My dream school is Cornell, but my GPA is low (3.55 uw, 3.72 w, but increasing with weighted classes). Would a LOR from the vice principal of my school with 3500 students help me?
This is from Cornell’s admissions website:
"Teacher Evaluations
Applicants to Cornell are required to submit two teacher recommendations. Please be sure to remind individuals writing letters for you to include your name and date of birth on all pages if they are sending them by mail. You are encouraged to limit your letters of recommendation to the two that are required."
Note the last line! Remember that the admissions folks are reading thousands and thousands of applications. You don’t want to be making their job harder by including excess materials.
Unless your vice principal teaches one of your class, follow Cornell’s suggestion, a letter from two of your teachers. ( and another one from your guidance counselor).
To help your teachers, you can prepare a “brag sheet” containing your goal, strengths interest, , accomplishments, awards, etc. My D teachers spent time talking to my D about this before they wrote her the recommendation letters. I thought it was wonderful thing those teachers did for their students.
Choose your teachers who can write very well and approach them by the end of your junior year or first thing in your senior year.
Here’s the thing: it’s YOUR qualifications that matter, not that of the person writing your letter.
And I strongly suspect that the VP of your school knows that.
@msv123, daughter was deferred ED. Her VP wrote a stellar letter of recommendation for her during the RD phase. This was on top of the 2 she had previously sent. 3.73 gpa, 31 ACT. Accepted. Good luck.
@kidodie wow! Is the 3.73 weighted or unweighted? Congrats to your D.

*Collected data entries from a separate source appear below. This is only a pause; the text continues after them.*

theorem witness_JumpsSetPc :
    runsTo (.jp 0xFFE) State.reset 0xFFE = true ∧ traps (.jp 0xFFF) State.reset .outOfRangeAccess = true ∧
    runsTo (.jpV0 0xEFF) { State.reset with v := regs [(0, 0xFF)] } 0xFFE = true ∧
    traps (.jpV0 0xF00) { State.reset with v := regs [(0, 0xFF)] } .outOfRangeAccess = true := by decide

/-- A machine with `n` stack entries. -/
def deep (n : Nat) : State := { State.reset with stack := List.replicate n 0x200 }

theorem witness_CallPushesItsOwnAddress :
    (deep 16).sp = 16 ∧ traps (.call 0x400) (deep 16) .stackOverflow = true ∧
    (deep 15).sp < 16 ∧ runsTo (.call 0xFFE) (deep 15) 0xFFE = true ∧
    traps (.call 0xFFF) (deep 15) .outOfRangeAccess = true := by decide

theorem witness_ReturnPopsAndAdvances :
    traps .ret (deep 0) .stackUnderflow = true ∧
    runsTo .ret { State.reset with stack := [0xFFC] } 0xFFE = true ∧
    traps .ret { State.reset with stack := [0xFFD] } .outOfRangeAccess = true := by decide

theorem witness_StackLimitsAreFatal : (deep 16).sp = 16 ∧ (deep 0).sp = 0 := by decide

theorem witness_CallThenReturnResumesAfterTheCall :
    (deep 15).sp < 16 ∧ runsTo (.call 0xFFE) { deep 15 with pc := 0xFFC } 0xFFE = true ∧
    (answer (exec (.call 0xFFE) { deep 15 with pc := 0xFFC }) State.reset).stack = (deep 15).stack ++ [0xFFC] := by
  decide

theorem witness_RegisterSkips :
    runsTo (.seByte 1 0) (pcAt 0xFFA) 0xFFE = true ∧ traps (.seByte 1 0) (pcAt 0xFFB) .outOfRangeAccess = true ∧
    runsTo (.sneByte 1 0) (pcAt 0xFFC) 0xFFE = true ∧ traps (.sneByte 1 0) (pcAt 0xFFD) .outOfRangeAccess = true ∧
    runsTo (.seReg 1 2) (pcAt 0xFFA) 0xFFE = true ∧ traps (.seReg 1 2) (pcAt 0xFFB) .outOfRangeAccess = true ∧
    runsTo (.sneReg 1 2) (pcAt 0xFFC) 0xFFE = true ∧ traps (.sneReg 1 2) (pcAt 0xFFD) .outOfRangeAccess = true := by
  decide

theorem witness_IndexRegisterLoads :
    [Instr.ldI 0xFFF, .ldF 2].all (fun i => bothSides i State.reset) = true := by decide

theorem witness_AddToIndexWrapsSilently : bothSides (.addI 1) { State.reset with i := 0xFFF } = true := by decide

theorem witness_DecimalDigitsStored :
    bothSides (.ldB 1) { State.reset with i := 0xFFD } = true ∧
    traps (.ldB 1) { State.reset with i := 0xFFE } .outOfRangeAccess = true := by decide

theorem witness_RegistersStored :
    bothSides (.storeRegs 0xF) { State.reset with i := 0xFF0 } = true ∧
    traps (.storeRegs 0xF) { State.reset with i := 0xFF1 } .outOfRangeAccess = true := by decide

theorem witness_RegistersLoaded :
    bothSides (.loadRegs 0xF) { State.reset with i := 0xFF0 } = true ∧
    traps (.loadRegs 0xF) { State.reset with i := 0xFF1 } .outOfRangeAccess = true := by decide

theorem witness_StoreThenLoadRestoresRegisters :
    let s := { pcAt 0xFFA with i := 0xFF0 }
    let t := answer (exec (.storeRegs 0xF) s) s
    runsTo (.storeRegs 0xF) s 0xFFC = true ∧ runsTo (.loadRegs 0xF) { t with v := regs [] } 0xFFE = true := by
  decide

theorem witness_StoreIsSeenByTheNextFetch :
    let s := { State.reset with i := 0x202, v := regs [(0, 0x12), (1, 0x0A)] }
    runsTo (.storeRegs 1) s 0x202 = true ∧ s.i.toNat = s.pc.toNat + 2 ∧
    (fetch (answer (exec (.storeRegs 1) s) s)).toOption = some 0x120A := by decide

theorem witness_ByteAccessPrimitives :
    (memRead [] 0xFFF).toOption = some 0 ∧ (memRead [] 0x1000).toOption = none ∧
    ((memWriteN [] 0xFFF [7]).toOption).isSome = true ∧ (memWriteN [] 0x1000 [7]).toOption = none := by decide

theorem witness_ClearScreenUnsetsEveryPixel : bothSides .cls State.reset = true := by decide

theorem witness_DrawXorsTheSprite :
    bothSides (.drw 1 2 4) { State.reset with i := 0xFFC } = true ∧
    traps (.drw 1 2 4) { State.reset with i := 0xFFD } .outOfRangeAccess = true ∧
    bothSides (.drw 1 2 0) { State.reset with i := 0xFFFF } = true := by decide

/-- Sprite bits are over a pixel and a pixel is set under one; another pixel is under none. -/
theorem witness_DrawXorsTheSprite_covers : Covers 60 0 [0x81] 3 0 ∧ ¬ Covers 60 0 [0x81] 4 0 := by
  refine ⟨⟨0, 7, by decide, by decide, by decide, by decide, by decide⟩, ?_⟩
  rintro ⟨j, i, h, hi, -, hx, -⟩
  omega

theorem witness_CollisionIsSetPixelUnderSpriteBit :
    (drawSprite State.reset 63 31 [0x80]).collision = false ∧
    (drawSprite { State.reset with fb := fbFlip fbBlank 63 31 } 63 31 [0x80]).collision = true ∧
    (List.replicate 15 (0xFF : Byte)).length ≤ 15 := by decide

@msv123, thank you. That was her weighted GPA. She is going to ILR and when she called their admissions office to thank them for the opportunity, they told her it that they all felt she was a perfect fit for the program.

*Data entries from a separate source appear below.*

-- ==== Sys2Proof/Syntax.lean ====
section
/-! DEFINITION. The instructions (spec 30_encoding.md R96): one constructor per row of spec/opcode_table.json, and
the rows themselves as data. -/

namespace Sys2Proof

/-- The 33 instructions of R96. Registers are named `x` and `y`, the immediate byte `nn`, the address `nnn` and the
sprite height `n`, as in R92. -/
inductive Instr where
  /-- HALT0, 0000 (R123). -/
  | halt0
  /-- CLS, 00E0 (R224). -/
  | cls
  /-- RET, 00EE (R152). -/
  | ret
  /-- JP, 1NNN (R153). -/
  | jp (nnn : Addr)
  /-- CALL, 2NNN (R154). -/
  | call (nnn : Addr)
  /-- SE_VX_NN, 3XNN (R156). -/
  | seVxNn (x : Reg) (nn : Byte)
  /-- SNE_VX_NN, 4XNN (R157). -/
  | sneVxNn (x : Reg) (nn : Byte)
  /-- SE_VX_VY, 5XY0 (R158). -/
  | seVxVy (x y : Reg)
  /-- LD_VX_NN, 6XNN (R170). -/
  | ldVxNn (x : Reg) (nn : Byte)
  /-- ADD_VX_NN, 7XNN (R171). -/
  | addVxNn (x : Reg) (nn : Byte)
  /-- LD_VX_VY, 8XY0 (R177). -/
  | ldVxVy (x y : Reg)
  /-- OR, 8XY1 (R178). -/
  | orVxVy (x y : Reg)
  /-- AND, 8XY2 (R179). -/
  | andVxVy (x y : Reg)
  /-- XOR, 8XY3 (R180). -/
  | xorVxVy (x y : Reg)
  /-- ADD_VX_VY, 8XY4 (R181). -/
  | addVxVy (x y : Reg)
  /-- SUB, 8XY5 (R182). -/
  | subVxVy (x y : Reg)
  /-- SHR, 8XY6 (R183). -/
  | shrVxVy (x y : Reg)
  /-- SUBN, 8XY7 (R184). -/
  | subnVxVy (x y : Reg)
  /-- SHL, 8XYE (R185). -/
  | shlVxVy (x y : Reg)
  /-- SNE_VX_VY, 9XY0 (R159). -/
  | sneVxVy (x y : Reg)
  /-- LD_I_NNN, ANNN (R200). -/
  | ldINnn (nnn : Addr)
  /-- JP_V0, BNNN (R155). -/
  | jpV0 (nnn : Addr)
  /-- RND, CXNN (R191). -/
  | rnd (x : Reg) (nn : Byte)
  /-- DRW, DXYN (R225). -/
  | drw (x y : Reg) (n : Nibble)
  /-- LD_VX_DT, FX07 (R240). -/
  | ldVxDt (x : Reg)
  /-- LD_VX_K, FX0A (R246, R247). -/
  | ldVxK (x : Reg)
  /-- LD_DT_VX, FX15 (R241). -/
  | ldDtVx (x : Reg)
  /-- LD_ST_VX, FX18 (R242). -/
  | ldStVx (x : Reg)
  /-- ADD_I_VX, FX1E (R201). -/
  | addIVx (x : Reg)
  /-- LD_F_VX, FX29 (R202). -/
  | ldFVx (x : Reg)
  /-- LD_B_VX, FX33 (R203). -/
  | ldBVx (x : Reg)
  /-- LD_MEM_VX, FX55 (R204). -/
  | ldMemVx (x : Reg)
  /-- LD_VX_MEM, FX65 (R205). -/
  | ldVxMem (x : Reg)
  deriving DecidableEq, Repr

/-- One row of the opcode table (R96): a word `w` selects it iff `w` ANDed with `mask` is `pattern`. -/
structure OpcodeRow where
  mnemonic : String
  pattern : Word
  mask : Word
  deriving DecidableEq, Repr

/-- R96: the word `w` selects the row. -/
def OpcodeRow.selectedBy (r : OpcodeRow) (w : Word) : Bool := (w &&& r.mask) == r.pattern

/-- The row of each instruction, as R96 lists it. -/
def Instr.row : Instr → OpcodeRow
  | .halt0 => ⟨"HALT0", 0x0000, 0xFFFF⟩
  | .cls => ⟨"CLS", 0x00E0, 0xFFFF⟩
  | .ret => ⟨"RET", 0x00EE, 0xFFFF⟩
  | .jp _ => ⟨"JP", 0x1000, 0xF000⟩
  | .call _ => ⟨"CALL", 0x2000, 0xF000⟩
  | .seVxNn _ _ => ⟨"SE_VX_NN", 0x3000, 0xF000⟩
  | .sneVxNn _ _ => ⟨"SNE_VX_NN", 0x4000, 0xF000⟩
  | .seVxVy _ _ => ⟨"SE_VX_VY", 0x5000, 0xF00F⟩
  | .ldVxNn _ _ => ⟨"LD_VX_NN", 0x6000, 0xF000⟩
  | .addVxNn _ _ => ⟨"ADD_VX_NN", 0x7000, 0xF000⟩
  | .ldVxVy _ _ => ⟨"LD_VX_VY", 0x8000, 0xF00F⟩
  | .orVxVy _ _ => ⟨"OR", 0x8001, 0xF00F⟩
  | .andVxVy _ _ => ⟨"AND", 0x8002, 0xF00F⟩
  | .xorVxVy _ _ => ⟨"XOR", 0x8003, 0xF00F⟩
  | .addVxVy _ _ => ⟨"ADD_VX_VY", 0x8004, 0xF00F⟩
  | .subVxVy _ _ => ⟨"SUB", 0x8005, 0xF00F⟩
  | .shrVxVy _ _ => ⟨"SHR", 0x8006, 0xF00F⟩
  | .subnVxVy _ _ => ⟨"SUBN", 0x8007, 0xF00F⟩
  | .shlVxVy _ _ => ⟨"SHL", 0x800E, 0xF00F⟩
  | .sneVxVy _ _ => ⟨"SNE_VX_VY", 0x9000, 0xF00F⟩
  | .ldINnn _ => ⟨"LD_I_NNN", 0xA000, 0xF000⟩
  | .jpV0 _ => ⟨"JP_V0", 0xB000, 0xF000⟩
  | .rnd _ _ => ⟨"RND", 0xC000, 0xF000⟩
  | .drw _ _ _ => ⟨"DRW", 0xD000, 0xF000⟩
  | .ldVxDt _ => ⟨"LD_VX_DT", 0xF007, 0xF0FF⟩
  | .ldVxK _ => ⟨"LD_VX_K", 0xF00A, 0xF0FF⟩
  | .ldDtVx _ => ⟨"LD_DT_VX", 0xF015, 0xF0FF⟩
  | .ldStVx _ => ⟨"LD_ST_VX", 0xF018, 0xF0FF⟩
  | .addIVx _ => ⟨"ADD_I_VX", 0xF01E, 0xF0FF⟩
  | .ldFVx _ => ⟨"LD_F_VX", 0xF029, 0xF0FF⟩
  | .ldBVx _ => ⟨"LD_B_VX", 0xF033, 0xF0FF⟩
  | .ldMemVx _ => ⟨"LD_MEM_VX", 0xF055, 0xF0FF⟩
  | .ldVxMem _ => ⟨"LD_VX_MEM", 0xF065, 0xF0FF⟩

/-- The opcode table, one instruction of each row in the order of R96. The operands do not enter a row. -/
def opcodeTable : List OpcodeRow :=
  [Instr.halt0, .cls, .ret, .jp 0, .call 0, .seVxNn 0 0, .sneVxNn 0 0, .seVxVy 0 0, .ldVxNn 0 0, .addVxNn 0 0,
   .ldVxVy 0 0, .orVxVy 0 0, .andVxVy 0 0, .xorVxVy 0 0, .addVxVy 0 0, .subVxVy 0 0, .shrVxVy 0 0, .subnVxVy 0 0,
   .shlVxVy 0 0, .sneVxVy 0 0, .ldINnn 0, .jpV0 0, .rnd 0 0, .drw 0 0 0, .ldVxDt 0, .ldVxK 0, .ldDtVx 0,
   .ldStVx 0, .addIVx 0, .ldFVx 0, .ldBVx 0, .ldMemVx 0, .ldVxMem 0].map Instr.row

end Sys2Proof
end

@kidodie how did she demonstrate fit?
@msv123, she showed how her senior year courses were ILR related. How her EC’s were ILR related. Her senior year externship, ILR related. In her LOCI after she was deferred, she spoke about ILR related issues in the headlines she was following. Finally she made connections with as many people in admissions as possible. When they visited her school, when she visited the campus, etc. After she was accepted she was told that when her file came up for discussion, everyone in the room had had some form of contact with her. All in a very positive way.